#### [DATA TO EXAMINE]
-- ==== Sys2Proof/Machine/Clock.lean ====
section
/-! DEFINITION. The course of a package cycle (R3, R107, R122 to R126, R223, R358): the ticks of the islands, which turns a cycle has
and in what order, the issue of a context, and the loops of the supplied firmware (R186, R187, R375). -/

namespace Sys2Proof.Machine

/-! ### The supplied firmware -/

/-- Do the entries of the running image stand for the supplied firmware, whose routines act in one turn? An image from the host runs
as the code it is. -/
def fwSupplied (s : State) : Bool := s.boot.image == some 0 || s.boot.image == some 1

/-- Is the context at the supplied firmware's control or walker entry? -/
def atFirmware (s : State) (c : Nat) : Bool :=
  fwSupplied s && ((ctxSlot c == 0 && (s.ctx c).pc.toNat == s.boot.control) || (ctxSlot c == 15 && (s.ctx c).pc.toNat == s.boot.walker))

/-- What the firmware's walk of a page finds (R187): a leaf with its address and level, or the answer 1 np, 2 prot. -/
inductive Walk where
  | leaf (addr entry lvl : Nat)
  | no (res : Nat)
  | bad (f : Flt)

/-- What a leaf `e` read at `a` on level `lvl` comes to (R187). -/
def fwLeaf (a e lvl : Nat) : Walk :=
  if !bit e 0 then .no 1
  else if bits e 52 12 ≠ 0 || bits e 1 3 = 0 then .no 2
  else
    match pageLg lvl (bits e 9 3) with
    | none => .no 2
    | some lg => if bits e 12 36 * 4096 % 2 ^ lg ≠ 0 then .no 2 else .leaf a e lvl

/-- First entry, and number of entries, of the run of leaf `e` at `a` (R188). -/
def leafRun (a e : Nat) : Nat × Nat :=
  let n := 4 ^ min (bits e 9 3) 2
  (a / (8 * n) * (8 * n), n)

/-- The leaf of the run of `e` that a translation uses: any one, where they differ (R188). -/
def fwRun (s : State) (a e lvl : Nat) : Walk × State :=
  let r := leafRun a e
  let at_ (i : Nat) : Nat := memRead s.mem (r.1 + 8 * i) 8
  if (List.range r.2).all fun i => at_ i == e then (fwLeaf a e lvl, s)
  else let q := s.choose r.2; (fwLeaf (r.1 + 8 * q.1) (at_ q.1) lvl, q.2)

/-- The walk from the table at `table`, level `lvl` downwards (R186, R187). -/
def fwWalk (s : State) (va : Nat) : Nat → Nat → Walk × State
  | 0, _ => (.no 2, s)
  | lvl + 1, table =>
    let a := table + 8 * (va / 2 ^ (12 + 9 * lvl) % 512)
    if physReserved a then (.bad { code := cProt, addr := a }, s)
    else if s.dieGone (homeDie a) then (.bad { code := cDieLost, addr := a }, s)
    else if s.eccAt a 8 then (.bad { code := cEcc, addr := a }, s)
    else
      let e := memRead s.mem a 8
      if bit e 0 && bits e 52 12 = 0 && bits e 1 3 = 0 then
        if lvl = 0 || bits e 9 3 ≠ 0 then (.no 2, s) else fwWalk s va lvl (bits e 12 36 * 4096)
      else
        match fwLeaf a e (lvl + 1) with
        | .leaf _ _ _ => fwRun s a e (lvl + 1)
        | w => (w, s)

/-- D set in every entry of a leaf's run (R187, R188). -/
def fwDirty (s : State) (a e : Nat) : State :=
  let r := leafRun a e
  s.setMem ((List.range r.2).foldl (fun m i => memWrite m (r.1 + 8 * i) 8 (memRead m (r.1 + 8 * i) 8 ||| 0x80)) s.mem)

* * *

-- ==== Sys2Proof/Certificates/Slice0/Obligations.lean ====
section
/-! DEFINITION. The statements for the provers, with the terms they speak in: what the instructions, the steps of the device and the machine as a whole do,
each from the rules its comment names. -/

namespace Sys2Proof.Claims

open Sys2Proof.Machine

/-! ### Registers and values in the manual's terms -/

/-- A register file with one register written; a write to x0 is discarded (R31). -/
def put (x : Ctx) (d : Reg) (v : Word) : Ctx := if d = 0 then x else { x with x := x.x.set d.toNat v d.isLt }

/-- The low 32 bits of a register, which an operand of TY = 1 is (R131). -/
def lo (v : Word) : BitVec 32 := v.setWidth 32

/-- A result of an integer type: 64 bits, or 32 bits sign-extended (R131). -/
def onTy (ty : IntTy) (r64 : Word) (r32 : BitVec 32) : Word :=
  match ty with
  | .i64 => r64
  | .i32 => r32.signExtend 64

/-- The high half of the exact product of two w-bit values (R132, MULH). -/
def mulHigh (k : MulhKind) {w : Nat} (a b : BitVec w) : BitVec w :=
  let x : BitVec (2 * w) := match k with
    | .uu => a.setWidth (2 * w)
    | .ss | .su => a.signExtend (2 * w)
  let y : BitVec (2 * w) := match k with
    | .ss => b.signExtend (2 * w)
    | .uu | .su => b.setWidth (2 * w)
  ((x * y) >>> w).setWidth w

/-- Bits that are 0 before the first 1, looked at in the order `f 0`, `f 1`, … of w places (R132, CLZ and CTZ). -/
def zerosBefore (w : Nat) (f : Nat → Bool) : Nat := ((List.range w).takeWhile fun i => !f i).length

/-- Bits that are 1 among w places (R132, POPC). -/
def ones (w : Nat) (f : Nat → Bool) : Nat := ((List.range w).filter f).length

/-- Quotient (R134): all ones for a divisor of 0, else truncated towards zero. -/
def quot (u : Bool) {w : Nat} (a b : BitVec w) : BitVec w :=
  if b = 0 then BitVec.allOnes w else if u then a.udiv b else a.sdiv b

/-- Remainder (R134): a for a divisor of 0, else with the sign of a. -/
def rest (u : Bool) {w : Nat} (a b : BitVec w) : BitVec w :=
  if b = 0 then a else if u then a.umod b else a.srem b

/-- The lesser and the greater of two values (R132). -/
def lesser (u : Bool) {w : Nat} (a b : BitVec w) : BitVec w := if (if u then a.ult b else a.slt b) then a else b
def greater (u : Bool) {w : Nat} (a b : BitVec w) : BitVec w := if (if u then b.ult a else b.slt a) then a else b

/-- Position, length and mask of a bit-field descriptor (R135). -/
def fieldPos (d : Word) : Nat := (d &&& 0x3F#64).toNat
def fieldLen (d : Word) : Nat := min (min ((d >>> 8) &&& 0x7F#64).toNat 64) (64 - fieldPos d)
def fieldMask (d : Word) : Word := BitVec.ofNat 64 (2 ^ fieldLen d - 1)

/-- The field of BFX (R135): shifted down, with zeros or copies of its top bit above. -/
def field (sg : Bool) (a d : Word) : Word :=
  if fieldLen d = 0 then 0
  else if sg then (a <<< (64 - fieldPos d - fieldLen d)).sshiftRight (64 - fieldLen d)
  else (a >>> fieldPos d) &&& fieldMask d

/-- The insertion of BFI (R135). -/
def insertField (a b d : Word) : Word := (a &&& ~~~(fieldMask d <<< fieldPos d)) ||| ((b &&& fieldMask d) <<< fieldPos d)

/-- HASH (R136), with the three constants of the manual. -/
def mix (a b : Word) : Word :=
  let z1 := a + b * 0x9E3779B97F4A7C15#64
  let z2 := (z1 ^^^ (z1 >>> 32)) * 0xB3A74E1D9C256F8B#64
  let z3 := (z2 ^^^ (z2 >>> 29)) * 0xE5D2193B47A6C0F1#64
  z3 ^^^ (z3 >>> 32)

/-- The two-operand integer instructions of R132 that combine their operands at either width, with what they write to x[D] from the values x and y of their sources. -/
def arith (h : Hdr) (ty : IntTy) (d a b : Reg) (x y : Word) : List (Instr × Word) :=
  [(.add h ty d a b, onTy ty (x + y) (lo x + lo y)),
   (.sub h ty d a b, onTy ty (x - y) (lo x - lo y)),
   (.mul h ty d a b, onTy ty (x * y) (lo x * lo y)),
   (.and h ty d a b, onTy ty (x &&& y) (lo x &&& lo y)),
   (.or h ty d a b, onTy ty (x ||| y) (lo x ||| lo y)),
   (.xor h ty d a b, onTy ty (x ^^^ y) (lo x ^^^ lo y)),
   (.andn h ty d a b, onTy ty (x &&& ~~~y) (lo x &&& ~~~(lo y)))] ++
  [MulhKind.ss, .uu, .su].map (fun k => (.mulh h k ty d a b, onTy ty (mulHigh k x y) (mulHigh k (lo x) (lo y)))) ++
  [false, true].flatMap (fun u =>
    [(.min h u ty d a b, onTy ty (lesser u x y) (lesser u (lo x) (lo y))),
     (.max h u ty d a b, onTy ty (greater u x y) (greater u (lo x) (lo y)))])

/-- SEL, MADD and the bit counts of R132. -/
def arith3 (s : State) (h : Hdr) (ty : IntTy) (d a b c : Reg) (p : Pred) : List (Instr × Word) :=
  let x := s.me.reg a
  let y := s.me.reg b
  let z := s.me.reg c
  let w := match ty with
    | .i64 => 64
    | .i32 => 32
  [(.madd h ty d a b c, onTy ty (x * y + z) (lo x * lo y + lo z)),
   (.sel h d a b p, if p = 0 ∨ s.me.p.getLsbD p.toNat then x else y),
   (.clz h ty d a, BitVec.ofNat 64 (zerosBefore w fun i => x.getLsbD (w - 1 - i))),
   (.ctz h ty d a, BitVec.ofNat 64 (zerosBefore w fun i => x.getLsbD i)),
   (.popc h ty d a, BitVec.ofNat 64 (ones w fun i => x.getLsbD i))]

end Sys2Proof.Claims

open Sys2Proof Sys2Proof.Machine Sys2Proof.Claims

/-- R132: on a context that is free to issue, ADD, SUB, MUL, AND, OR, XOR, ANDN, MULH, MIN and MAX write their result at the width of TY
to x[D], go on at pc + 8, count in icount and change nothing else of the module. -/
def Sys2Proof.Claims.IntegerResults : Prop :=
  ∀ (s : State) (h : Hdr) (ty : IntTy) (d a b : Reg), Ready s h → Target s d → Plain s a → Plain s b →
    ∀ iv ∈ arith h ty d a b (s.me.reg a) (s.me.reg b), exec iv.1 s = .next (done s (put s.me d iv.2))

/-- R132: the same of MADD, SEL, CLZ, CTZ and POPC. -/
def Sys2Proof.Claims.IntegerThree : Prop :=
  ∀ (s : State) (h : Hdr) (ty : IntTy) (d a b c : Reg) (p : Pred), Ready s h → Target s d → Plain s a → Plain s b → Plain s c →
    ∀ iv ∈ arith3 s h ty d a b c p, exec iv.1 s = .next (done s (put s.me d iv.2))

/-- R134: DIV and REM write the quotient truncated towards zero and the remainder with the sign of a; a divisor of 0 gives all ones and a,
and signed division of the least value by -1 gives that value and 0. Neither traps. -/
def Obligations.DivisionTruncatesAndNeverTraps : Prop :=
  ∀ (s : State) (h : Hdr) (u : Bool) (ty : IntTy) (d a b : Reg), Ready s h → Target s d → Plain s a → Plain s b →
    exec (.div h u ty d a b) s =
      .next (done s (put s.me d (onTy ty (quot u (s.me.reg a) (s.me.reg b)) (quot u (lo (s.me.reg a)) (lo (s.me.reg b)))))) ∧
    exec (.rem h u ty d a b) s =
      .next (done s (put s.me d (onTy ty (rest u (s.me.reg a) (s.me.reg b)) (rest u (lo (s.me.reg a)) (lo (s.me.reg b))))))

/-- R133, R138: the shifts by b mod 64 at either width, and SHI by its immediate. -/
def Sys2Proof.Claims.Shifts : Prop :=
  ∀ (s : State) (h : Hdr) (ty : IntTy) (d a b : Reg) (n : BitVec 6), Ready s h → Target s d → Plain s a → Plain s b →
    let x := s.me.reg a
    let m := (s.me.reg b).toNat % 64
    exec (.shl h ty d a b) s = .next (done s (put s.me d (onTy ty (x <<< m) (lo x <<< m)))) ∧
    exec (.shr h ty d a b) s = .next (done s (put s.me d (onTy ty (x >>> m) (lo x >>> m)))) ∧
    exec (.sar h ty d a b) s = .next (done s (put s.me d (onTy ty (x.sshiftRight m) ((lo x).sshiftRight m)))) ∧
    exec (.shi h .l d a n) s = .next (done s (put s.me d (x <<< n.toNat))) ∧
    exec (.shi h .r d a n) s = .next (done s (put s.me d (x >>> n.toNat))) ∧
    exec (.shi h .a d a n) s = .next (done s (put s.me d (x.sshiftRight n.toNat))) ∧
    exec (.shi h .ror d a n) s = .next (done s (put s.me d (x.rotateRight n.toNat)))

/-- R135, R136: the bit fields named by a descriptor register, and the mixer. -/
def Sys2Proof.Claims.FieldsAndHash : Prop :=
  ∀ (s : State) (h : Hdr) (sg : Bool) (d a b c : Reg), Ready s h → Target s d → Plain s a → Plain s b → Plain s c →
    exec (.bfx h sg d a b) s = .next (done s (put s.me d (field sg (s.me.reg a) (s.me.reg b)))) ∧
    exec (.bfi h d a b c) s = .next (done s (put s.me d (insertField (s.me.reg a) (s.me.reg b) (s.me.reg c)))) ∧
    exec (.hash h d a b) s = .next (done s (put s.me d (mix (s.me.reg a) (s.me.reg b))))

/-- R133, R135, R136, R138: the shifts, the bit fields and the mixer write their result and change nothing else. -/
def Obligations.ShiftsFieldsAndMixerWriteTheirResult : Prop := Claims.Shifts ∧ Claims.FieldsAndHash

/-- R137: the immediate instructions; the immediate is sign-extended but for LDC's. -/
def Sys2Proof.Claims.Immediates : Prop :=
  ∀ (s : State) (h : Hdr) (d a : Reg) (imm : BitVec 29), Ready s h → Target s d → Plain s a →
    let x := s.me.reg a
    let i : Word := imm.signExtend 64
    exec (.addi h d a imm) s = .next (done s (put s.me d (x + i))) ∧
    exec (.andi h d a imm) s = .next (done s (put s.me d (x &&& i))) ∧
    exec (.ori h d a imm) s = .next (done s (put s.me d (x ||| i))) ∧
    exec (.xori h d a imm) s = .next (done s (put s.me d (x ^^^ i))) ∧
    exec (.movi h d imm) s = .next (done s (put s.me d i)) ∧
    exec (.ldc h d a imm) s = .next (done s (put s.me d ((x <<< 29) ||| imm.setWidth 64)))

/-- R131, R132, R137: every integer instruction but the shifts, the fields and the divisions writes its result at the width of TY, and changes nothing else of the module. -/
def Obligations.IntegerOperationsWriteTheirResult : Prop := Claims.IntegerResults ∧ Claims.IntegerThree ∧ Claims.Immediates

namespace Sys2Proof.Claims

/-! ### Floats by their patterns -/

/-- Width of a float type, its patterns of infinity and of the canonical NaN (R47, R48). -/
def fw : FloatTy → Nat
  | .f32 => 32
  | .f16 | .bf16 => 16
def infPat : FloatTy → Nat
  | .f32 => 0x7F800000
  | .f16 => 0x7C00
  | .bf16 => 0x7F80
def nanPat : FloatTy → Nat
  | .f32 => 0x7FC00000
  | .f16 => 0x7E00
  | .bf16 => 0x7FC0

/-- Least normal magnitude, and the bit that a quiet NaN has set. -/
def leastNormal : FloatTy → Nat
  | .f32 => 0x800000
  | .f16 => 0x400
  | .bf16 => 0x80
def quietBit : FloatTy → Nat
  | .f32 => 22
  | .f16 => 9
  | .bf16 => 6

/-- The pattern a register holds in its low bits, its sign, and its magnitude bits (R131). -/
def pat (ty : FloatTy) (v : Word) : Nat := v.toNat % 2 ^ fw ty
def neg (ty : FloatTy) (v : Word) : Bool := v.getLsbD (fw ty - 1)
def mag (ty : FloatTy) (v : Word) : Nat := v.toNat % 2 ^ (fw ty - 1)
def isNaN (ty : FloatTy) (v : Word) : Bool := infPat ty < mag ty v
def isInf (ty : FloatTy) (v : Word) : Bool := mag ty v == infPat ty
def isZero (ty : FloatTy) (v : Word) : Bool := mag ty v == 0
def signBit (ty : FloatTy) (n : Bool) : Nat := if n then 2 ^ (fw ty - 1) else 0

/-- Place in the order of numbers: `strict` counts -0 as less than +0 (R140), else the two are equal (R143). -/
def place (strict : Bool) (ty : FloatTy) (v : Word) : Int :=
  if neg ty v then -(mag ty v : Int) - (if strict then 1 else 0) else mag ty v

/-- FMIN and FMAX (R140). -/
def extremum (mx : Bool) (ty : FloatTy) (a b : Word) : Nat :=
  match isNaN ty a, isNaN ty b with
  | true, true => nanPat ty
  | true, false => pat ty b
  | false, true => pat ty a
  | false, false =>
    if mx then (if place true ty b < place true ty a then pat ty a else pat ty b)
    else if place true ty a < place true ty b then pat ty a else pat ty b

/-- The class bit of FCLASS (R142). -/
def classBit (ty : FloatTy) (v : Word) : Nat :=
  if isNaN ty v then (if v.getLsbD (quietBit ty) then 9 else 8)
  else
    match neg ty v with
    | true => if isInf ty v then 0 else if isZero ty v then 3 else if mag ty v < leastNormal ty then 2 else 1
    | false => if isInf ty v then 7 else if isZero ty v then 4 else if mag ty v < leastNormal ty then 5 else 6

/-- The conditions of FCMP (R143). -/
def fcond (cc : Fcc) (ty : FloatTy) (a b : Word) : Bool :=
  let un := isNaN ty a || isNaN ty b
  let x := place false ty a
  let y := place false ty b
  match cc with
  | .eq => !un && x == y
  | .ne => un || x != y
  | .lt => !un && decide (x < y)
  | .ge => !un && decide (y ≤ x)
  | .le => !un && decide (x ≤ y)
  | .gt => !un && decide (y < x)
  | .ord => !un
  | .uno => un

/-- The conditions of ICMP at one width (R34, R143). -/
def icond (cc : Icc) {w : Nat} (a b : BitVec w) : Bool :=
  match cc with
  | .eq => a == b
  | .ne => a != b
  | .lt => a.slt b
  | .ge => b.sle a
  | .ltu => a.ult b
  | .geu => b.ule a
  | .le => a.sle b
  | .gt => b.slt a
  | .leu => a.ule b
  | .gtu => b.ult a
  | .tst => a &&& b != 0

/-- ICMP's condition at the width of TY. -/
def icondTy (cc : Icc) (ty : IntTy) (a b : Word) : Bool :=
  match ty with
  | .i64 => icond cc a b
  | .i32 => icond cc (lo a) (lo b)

--

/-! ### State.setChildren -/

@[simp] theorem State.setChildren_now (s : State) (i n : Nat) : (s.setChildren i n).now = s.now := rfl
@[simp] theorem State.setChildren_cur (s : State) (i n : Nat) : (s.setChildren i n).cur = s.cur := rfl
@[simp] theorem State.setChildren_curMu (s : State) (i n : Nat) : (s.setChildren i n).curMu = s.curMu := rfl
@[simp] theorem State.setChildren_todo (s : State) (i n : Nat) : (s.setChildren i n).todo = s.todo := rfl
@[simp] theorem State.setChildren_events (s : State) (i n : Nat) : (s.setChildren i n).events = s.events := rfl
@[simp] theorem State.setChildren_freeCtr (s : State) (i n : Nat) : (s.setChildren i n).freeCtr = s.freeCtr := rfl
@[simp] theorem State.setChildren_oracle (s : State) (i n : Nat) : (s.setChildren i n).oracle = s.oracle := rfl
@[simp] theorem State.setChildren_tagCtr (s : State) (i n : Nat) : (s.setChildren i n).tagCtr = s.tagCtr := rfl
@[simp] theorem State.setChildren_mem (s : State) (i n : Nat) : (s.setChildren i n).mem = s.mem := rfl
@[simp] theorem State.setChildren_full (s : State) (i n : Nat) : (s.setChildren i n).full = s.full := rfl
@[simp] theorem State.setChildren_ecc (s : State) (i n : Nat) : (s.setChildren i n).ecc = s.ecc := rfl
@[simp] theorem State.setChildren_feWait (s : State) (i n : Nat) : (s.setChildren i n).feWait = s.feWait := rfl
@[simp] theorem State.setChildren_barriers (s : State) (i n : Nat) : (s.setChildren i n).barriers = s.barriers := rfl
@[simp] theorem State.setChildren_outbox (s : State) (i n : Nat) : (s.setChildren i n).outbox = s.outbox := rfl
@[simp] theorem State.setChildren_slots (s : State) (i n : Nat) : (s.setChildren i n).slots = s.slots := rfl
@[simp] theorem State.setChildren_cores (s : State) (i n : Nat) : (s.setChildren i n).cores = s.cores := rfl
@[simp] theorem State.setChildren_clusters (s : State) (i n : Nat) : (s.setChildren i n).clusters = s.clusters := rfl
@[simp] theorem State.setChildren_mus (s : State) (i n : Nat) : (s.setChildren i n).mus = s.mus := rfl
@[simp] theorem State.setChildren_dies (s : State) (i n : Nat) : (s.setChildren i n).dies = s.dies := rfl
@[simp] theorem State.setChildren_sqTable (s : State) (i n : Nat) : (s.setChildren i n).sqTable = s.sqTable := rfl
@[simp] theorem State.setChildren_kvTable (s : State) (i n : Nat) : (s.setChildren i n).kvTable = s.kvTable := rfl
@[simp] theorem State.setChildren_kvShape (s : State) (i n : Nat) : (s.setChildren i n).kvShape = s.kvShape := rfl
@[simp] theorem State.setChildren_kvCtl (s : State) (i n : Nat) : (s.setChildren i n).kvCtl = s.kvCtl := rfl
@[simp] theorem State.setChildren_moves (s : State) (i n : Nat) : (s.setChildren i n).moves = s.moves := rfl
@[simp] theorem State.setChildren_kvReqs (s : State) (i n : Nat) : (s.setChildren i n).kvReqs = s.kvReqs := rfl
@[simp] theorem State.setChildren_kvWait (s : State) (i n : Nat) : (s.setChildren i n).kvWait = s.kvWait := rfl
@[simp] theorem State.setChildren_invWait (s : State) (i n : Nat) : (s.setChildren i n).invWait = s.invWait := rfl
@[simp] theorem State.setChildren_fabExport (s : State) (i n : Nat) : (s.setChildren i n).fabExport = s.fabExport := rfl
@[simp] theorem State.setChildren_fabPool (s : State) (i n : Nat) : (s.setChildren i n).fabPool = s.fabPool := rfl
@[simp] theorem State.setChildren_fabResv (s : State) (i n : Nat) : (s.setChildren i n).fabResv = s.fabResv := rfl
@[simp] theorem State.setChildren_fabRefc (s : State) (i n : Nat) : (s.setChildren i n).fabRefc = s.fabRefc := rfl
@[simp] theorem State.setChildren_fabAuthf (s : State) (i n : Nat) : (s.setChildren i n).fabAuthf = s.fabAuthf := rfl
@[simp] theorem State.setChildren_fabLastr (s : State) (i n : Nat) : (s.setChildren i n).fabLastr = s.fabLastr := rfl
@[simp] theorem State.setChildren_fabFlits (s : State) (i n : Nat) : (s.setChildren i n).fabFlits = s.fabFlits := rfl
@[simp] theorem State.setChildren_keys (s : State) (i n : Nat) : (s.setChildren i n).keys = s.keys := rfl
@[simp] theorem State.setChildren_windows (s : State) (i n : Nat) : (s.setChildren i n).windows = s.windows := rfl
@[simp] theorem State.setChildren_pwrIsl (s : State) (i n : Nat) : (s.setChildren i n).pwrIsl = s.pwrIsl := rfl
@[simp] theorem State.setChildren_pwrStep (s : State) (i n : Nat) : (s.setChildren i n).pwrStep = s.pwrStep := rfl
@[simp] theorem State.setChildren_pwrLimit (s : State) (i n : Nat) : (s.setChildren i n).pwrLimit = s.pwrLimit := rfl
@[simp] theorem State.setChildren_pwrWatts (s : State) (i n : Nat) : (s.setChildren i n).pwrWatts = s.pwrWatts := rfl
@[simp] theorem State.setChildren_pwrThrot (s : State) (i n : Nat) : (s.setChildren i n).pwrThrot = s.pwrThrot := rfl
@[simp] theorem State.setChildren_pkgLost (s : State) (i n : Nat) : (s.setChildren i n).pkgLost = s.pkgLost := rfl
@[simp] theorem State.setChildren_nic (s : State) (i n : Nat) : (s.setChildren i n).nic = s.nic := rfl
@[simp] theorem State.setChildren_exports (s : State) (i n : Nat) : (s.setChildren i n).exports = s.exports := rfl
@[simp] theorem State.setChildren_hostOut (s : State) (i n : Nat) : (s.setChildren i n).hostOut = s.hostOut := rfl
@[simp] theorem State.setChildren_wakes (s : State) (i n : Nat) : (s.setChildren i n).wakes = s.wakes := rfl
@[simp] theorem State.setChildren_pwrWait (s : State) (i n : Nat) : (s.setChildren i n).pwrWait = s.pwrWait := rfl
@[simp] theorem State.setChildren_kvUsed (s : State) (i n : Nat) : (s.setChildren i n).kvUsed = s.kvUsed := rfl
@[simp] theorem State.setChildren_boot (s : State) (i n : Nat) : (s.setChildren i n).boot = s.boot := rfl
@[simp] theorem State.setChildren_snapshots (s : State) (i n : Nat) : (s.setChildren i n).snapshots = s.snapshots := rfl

#### [THE TASK]
Find where the line with "s.barriers := rfl" sits in the material above, then copy exactly from it through the line with "s.cores := rfl". Add no other line.

#### [ANSWER BOX]
@[simp] theorem State.setChildren_barriers (s : State) (i n : Nat) : (s.setChildren i n).barriers = s.barriers := rfl
@[simp] theorem State.setChildren_outbox (s : State) (i n : Nat) : (s.setChildren i n).outbox = s.outbox := rfl
@[simp] theorem State.setChildren_slots (s : State) (i n : Nat) : (s.setChildren i n).slots = s.slots := rfl
@[simp] theorem State.setChildren_cores (s : State) (i n : Nat) : (s.setChildren i n).cores = s.cores := rfl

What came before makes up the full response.